Meses mais tarde o mesmo
“Major Aragón” – aquele que se declarou o incendiário do Tribunal de Justiça -
chamou para si a autoria do fato e transformando-se em uma das personagens mais
comentadas do ano de 1950 em todo o Rio Grande do Sul. Ele morreu dois anos
depois, assassinado na Casa de Correção da Ponta do Gasômetro.
Um comentário:
(nem tão anônimo assim já que meu nome completo está ai embaixo)
(e devo esse e muitos outros ensinamentos a ele)
O que não contam ai é como os presos foram salvos.
Os policiais e funcionários ao ver o fogo se alastrar Correram para a rua.
O meu avô falou Esperem temos de salvar os presos!
E começou a entrar no prédio novamente
Alguns colegas dele tentaram segurá-lo. -"Seu Nuno Não Vá o Senhor vai morrer, são só presos"
Ele se desvencilhou dos colegas, e falou -"São Seres Humanos que estão Lá!" e correu para dentro do prédio em chamas, libertando todos os prisioneiros.

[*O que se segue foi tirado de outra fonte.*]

-- ==== Sys2Proof/Certificates/Slice0/Obligations.lean ====
section
/-! DEFINITION. The statements for the provers. Each docstring names the rule of spec/ it formalises. Register values
are written out as the rule gives them, not with the model's own operations, wherever the rule gives a formula. -/

open Sys2Proof Sys2Proof.Machine

/-! ## Encoding (30_encoding.md) -/

/-- Decoding the encoding of a well-formed command gives the command back, with every operand at every value; an
internal event has no encoding (R71 to R74, R81; that an unread token is 0 in a well-formed START is log entry 22). -/
def Obligations.DecodeInvertsEncode : Prop :=
  ∀ i : Instr,
    (i.isCommand = true → i.wellFormed = true → ∃ c, encode i = some c ∧ decode c = .instr i) ∧
    (i.isCommand = false → encode i = none)

/-- Every word that decodes is the encoded word of a well-formed command, so a word has one meaning (R71 to R74). -/
def Obligations.DecodedWordIsTheEncodedWord : Prop :=
  ∀ (c : Command) (i : Instr), decode c = .instr i →
    i.isCommand = true ∧ i.wellFormed = true ∧ ∃ c', encode i = some c' ∧ c'.word = c.word

/-- The decoder agrees with the match and mask of every command (R81): a word that matches decodes to that command
with its fields, and a word that matches none is illegal. That a START with CBP = 0, which ignores the token bus
(R73), decodes with the token 0 is the model's (log entry 22). -/
def Obligations.DecodeFollowsMatchAndMask : Prop :=
  ∀ c : Command,
    (c.word &&& 0xFF0000FF#32 = 0x00000001#32 →
      decode c = .instr (.init (c.word.extractLsb' 8 8) (c.word.extractLsb' 16 8))) ∧
    (c.word &&& 0xFFFFFEFF#32 = 0x00000002#32 →
      decode c = .instr (.start (c.word.getLsbD 8) c.delay (if c.word.getLsbD 8 then c.cbtok else 0#16))) ∧
    (c.word = 0x00000003#32 → decode c = .instr .stop) ∧
    (c.word = 0x00000004#32 → decode c = .instr .getStatus) ∧
    (c.word = 0x00000005#32 → decode c = .instr (.plan c.delay)) ∧
    (c.word &&& 0xFF0000FF#32 ≠ 0x00000001#32 → c.word &&& 0xFFFFFEFF#32 ≠ 0x00000002#32 →
      c.word ≠ 0x00000003#32 → c.word ≠ 0x00000004#32 → c.word ≠ 0x00000005#32 →
      ∃ why, decode c = .illegal why)

/-- Words written out from the spec's encoding decode to what 95_test_vectors.md section 2.8 says. -/
def Obligations.SampleWordsDecode : Prop :=
  decode ⟨0x00FFFF01#32, 0#64, 0#16⟩ = .instr (.init 255#8 255#8) ∧
  decode ⟨0x00050101#32, 0#64, 0#16⟩ = .instr (.init 1#8 5#8) ∧
  decode ⟨0x00000102#32, 1000#64, 7#16⟩ = .instr (.start true 1000#64 7#16) ∧
  decode ⟨0x00000003#32, 0#64, 0#16⟩ = .instr .stop ∧
  decode ⟨0x00000004#32, 0#64, 0#16⟩ = .instr .getStatus ∧
  decode ⟨0x00000005#32, 8193#64, 0#16⟩ = .instr (.plan 8193#64) ∧
  decode ⟨0x00000302#32, 0#64, 0#16⟩ = .illegal .reservedBits ∧
  decode ⟨0x00000006#32, 0#64, 0#16⟩ = .illegal .unassignedOpcode

/-- A word whose opcode is unassigned or whose reserved bits are not all 0 writes no state and responds
ILLEGAL_COMMAND, code 0x1F (R75, R175). -/
def Obligations.IllegalWordRespondsAndWritesNothing : Prop :=
  ∀ (s : State) (c : Command) (rest : List Move),
    s.Ready → s.schedule = .command c :: rest →
    ¬ (c.word.extractLsb' 0 8 = 0x01#8 ∧ c.word.extractLsb' 24 8 = 0#8) →
    ¬ (c.word.extractLsb' 0 8 = 0x02#8 ∧ c.word.extractLsb' 9 23 = 0#23) →
    ¬ (c.word.extractLsb' 0 8 = 0x03#8 ∧ c.word.extractLsb' 8 24 = 0#24) →
    ¬ (c.word.extractLsb' 0 8 = 0x04#8 ∧ c.word.extractLsb' 8 24 = 0#24) →
    ¬ (c.word.extractLsb' 0 8 = 0x05#8 ∧ c.word.extractLsb' 8 24 = 0#24) →
    step s = .next { s with
      schedule := rest
      responses := s.responses ++ [⟨.illegalCommand, 0#3, 0#64, 0#8⟩] } ∧
    RespCode.illegalCommand.byte = 0x1F#8

/-- The command lines of 30_encoding.md R82's own examples stand for the words it gives, and RESET may stand only as the
first line (R83). R83's eager OVF_ISR comes after a TICK that leaves IRQ_PENDING = 1; that a TICK line schedules a turn
of the interrupt context after every TICK, which changes nothing where none is pending, is the model's choice (log
entries 1 and 3). -/
def Obligations.SampleLinesAssemble : Prop :=
  (Line.init .phaseCorrect .clk1024).moves = some [.command ⟨0x00050101#32, 0#64, 0#16⟩] ∧
  (Line.init (.raw 4#8) .stop).moves = some [.command ⟨0x00000401#32, 0#64, 0#16⟩] ∧
  (Line.startCb 1000#64 7#16).moves = some [.command ⟨0x00000102#32, 1000#64, 7#16⟩] ∧
  (Line.start 1000#64).moves = some [.command ⟨0x00000002#32, 1000#64, 0#16⟩] ∧
  (Line.tick 2 true).moves = some [.tick, .isr, .tick, .isr] ∧
  assemble [.reset, .setGie true] = some [.setGie true] ∧
  assemble [.setGie true, .reset] = none

/-! ## The step and its agents -/

/-- With no interrupt pending, the step runs the command the host presents: it is exec of the decoded instruction,
after the move has left the schedule (the schedule is the model's, log entry 1). -/
def Obligations.StepRunsTheDecodedCommand : Prop :=
  ∀ (s : State) (c : Command) (rest : List Move) (i : Instr),
    s.Ready → s.schedule = .command c :: rest → decode c = .instr i →
    step s = exec i { s with schedule := rest }

/-- The clock's and the interrupt's moves run TICK and OVF_ISR (R6; the schedule is the model's, log entry 1). -/
def Obligations.StepRunsTheScheduledEvent : Prop :=
  ∀ (s : State) (rest : List Move), s.Live →
    (s.schedule = .tick :: rest → step s = exec .tick { s with schedule := rest }) ∧
    (s.schedule = .isr :: rest → step s = exec .ovfIsr { s with schedule := rest })

/-- SETGIE sets GIE and nothing else of the block (R37). -/
def Obligations.SetGieWritesOnlyGie : Prop :=
  ∀ (s : State) (v : Bool) (rest : List Move),
    s.Ready → s.schedule = .setGie v :: rest →
    step s = .next { s with gie := v, schedule := rest }

/-- While IRQ_PENDING = 1 a host move is held: the step runs OVF_ISR, keeps the move and gives no response, and the
hold is lifted unless the handler faulted; no command has any effect, and TICK is not held (R187; that a held move
stays next, and that a held command called on its own answers the same state, is the model's: log entry 2). -/
def Obligations.PendingInterruptHoldsTheHost : Prop :=
  ∀ (s : State) (rest : List Move), s.Live → s.irqPending = true →
    (∀ i : Instr, i.isCommand = true → exec i s = .next s) ∧
    (((∃ c, s.schedule = .command c :: rest) ∨ (∃ v, s.schedule = .setGie v :: rest)) →
      step s = exec .ovfIsr s ∧
      ∃ t, step s = .next t ∧ t.schedule = s.schedule ∧ t.responses = s.responses ∧ t.gie = s.gie ∧
        (t.Live → t.tov = false ∧ t.irqPending = false)) ∧
    (s.schedule = .tick :: rest → step s = exec .tick { s with schedule := rest })

/-- THE MODEL'S CHOICE (log entry 4) for a drained schedule: a pending OVF_ISR runs, before or after a TICK while the
clock runs, as R188 leaves open; otherwise the clock's TICK runs, and waits while the clock is stopped. -/
def Obligations.DrainedScheduleRunsTheOtherAgents : Prop :=
  ∀ s : State, s.Live → s.schedule = [] →
    (s.irqPending = false → step s = exec .tick s) ∧
    (s.irqPending = true → s.cs = 0#3 → step s = exec .ovfIsr { s with choices := s.choices + 1 }) ∧
    (s.irqPending = true → s.cs ≠ 0#3 →
      step s = exec .ovfIsr { s with choices := s.choices + 1 } ∨
      step s = exec .tick { s with choices := s.choices + 1 })
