-- ==== Sys2Proof/Tests/Slice0.lean ====
section
/-! SUPPORT. The model's own tests: the expected results are those of spec/95_test_vectors.md, cited by section. The
theorems `witness_…` at the end show, for each statement that has hypotheses, a concrete state and operands that meet
all of them. -/

namespace Sys2Proof.Tests

open Sys2Proof Sys2Proof.Machine

/-- The reset state of an instance with F_CPU = 16 MHz, the clock of spec/95_test_vectors.md. -/
def base : State := { State.reset with fCpu := 16000000#32 }

/-- One field of the next state, none for a fault or a refusal. -/
def field {α : Type} (f : State → α) : StepResult → Option α
  | .next t    => some (f t)
  | .fault _   => none
  | .refused _ => none

/-- The code and data outputs of the last response. -/
def reply (s : State) : BitVec 8 × BitVec 3 × BitVec 64 × BitVec 8 := (s.responseOut, s.pscOut, s.maxOut, s.lastOut)

/-! ## Well-formedness and decoding -/

theorem test_wellFormed_refuses_unread_token : (Instr.start false 1000#64 7#16).wellFormed = false := by decide
theorem test_wellFormed_accepts_read_token : (Instr.start true 1000#64 7#16).wellFormed = true := by decide
theorem test_wellFormed_accepts_invalid_codes : (Instr.init 255#8 255#8).wellFormed = true := by decide

/-- 30_encoding.md R82: `INIT PHASECORRECT, CLK1024` is 0x00050101. -/
theorem test_decode_init : decodeTableWord 32 0x00050101 = some (.init 1#8 5#8) := by decide
/-- 30_encoding.md R82: `INIT #4, STOP` is 0x00000401. -/
theorem test_decode_init_invalid_mode : decodeTableWord 32 0x00000401 = some (.init 4#8 0#8) := by decide
/-- 30_encoding.md R82: `START 1000, 7` is 0x00000102 with DELAY = 1000 and CBTOK = 7. -/
theorem test_decode_start : decode ⟨0x00000102#32, 1000#64, 7#16⟩ = .instr (.start true 1000#64 7#16) := by decide
/-- R73: the token bus is ignored when CBP = 0. -/
theorem test_decode_start_ignores_token :
    decode ⟨0x00000002#32, 1000#64, 7#16⟩ = .instr (.start false 1000#64 0#16) := by decide
theorem test_decode_stop : decodeTableWord 32 0x00000003 = some .stop := by decide
theorem test_decode_getStatus : decodeTableWord 32 0x00000004 = some .getStatus := by decide
theorem test_decode_plan : decode ⟨0x00000005#32, 8193#64, 0#16⟩ = .instr (.plan 8193#64) := by decide
/-- The operand buses above the command word: DELAY in bits 95..32, CBTOK in bits 111..96. -/
theorem test_decode_buses : decodeTableWord 112 0x0007000000000000000300000102 = some (.start true 3#64 7#16) := by decide
/-- 95_test_vectors.md 2.8: reserved bits and unassigned opcodes. -/
theorem test_decode_illegal :
    decodeTableWord 32 0x80000001 = none ∧ decodeTableWord 32 0x00000302 = none ∧
    decodeTableWord 32 0x00000103 = none ∧ decodeTableWord 32 0x00010004 = none ∧
    decodeTableWord 32 0x00000000 = none ∧ decodeTableWord 32 0x000000FF = none := by decide
/-- The internal events have no word (42_overflow_counter.md R141, R144). -/
theorem test_encode_events : encode .tick = none ∧ encode .ovfIsr = none := by decide
theorem test_encode_init : encode (.init 4#8 9#8) = some ⟨0x00090401#32, 0#64, 0#16⟩ := by decide
theorem test_encode_start : encode (.start true 1#64 7#16) = some ⟨0x00000102#32, 1#64, 7#16⟩ := by decide
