-- ==== Sys2Proof/Machine/Step.lean ====
section
/-! DEFINITION. The one step of the machine, and the host's way to place an instruction where the step fetches it. -/

namespace Sys2Proof.Machine

/-- One command of the host (10_state R60); no time passes in it (notes/assumptions/15.md). -/
def step (s : State) : Host.Outcome State Fault Refusal := transact s

/-- `s` with the instruction whose opcode-table bits are `w` where the next step fetches it (notes/assumptions/10.md). -/
def State.withFetchWord (s : State) (nbits w : Nat) : State := s.placeWord (tableWord nbits w)

end Sys2Proof.Machine
end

Enquanto era decidido como remanejar os prisioneiros ele falou
-"vocês sabem onde moro?" em virtude da resposta afirmativa de vários deles meu avô disse -"Vão agora para minha casa e digam para minha esposa que eu pedi para ela dar comida para vocês"
E assim ocorreu, e daquele grupo, nenhum fugiu até serem realocados, dias depois.
José Guimarães da Fontoura Neto de Nuno Alves Guimarães.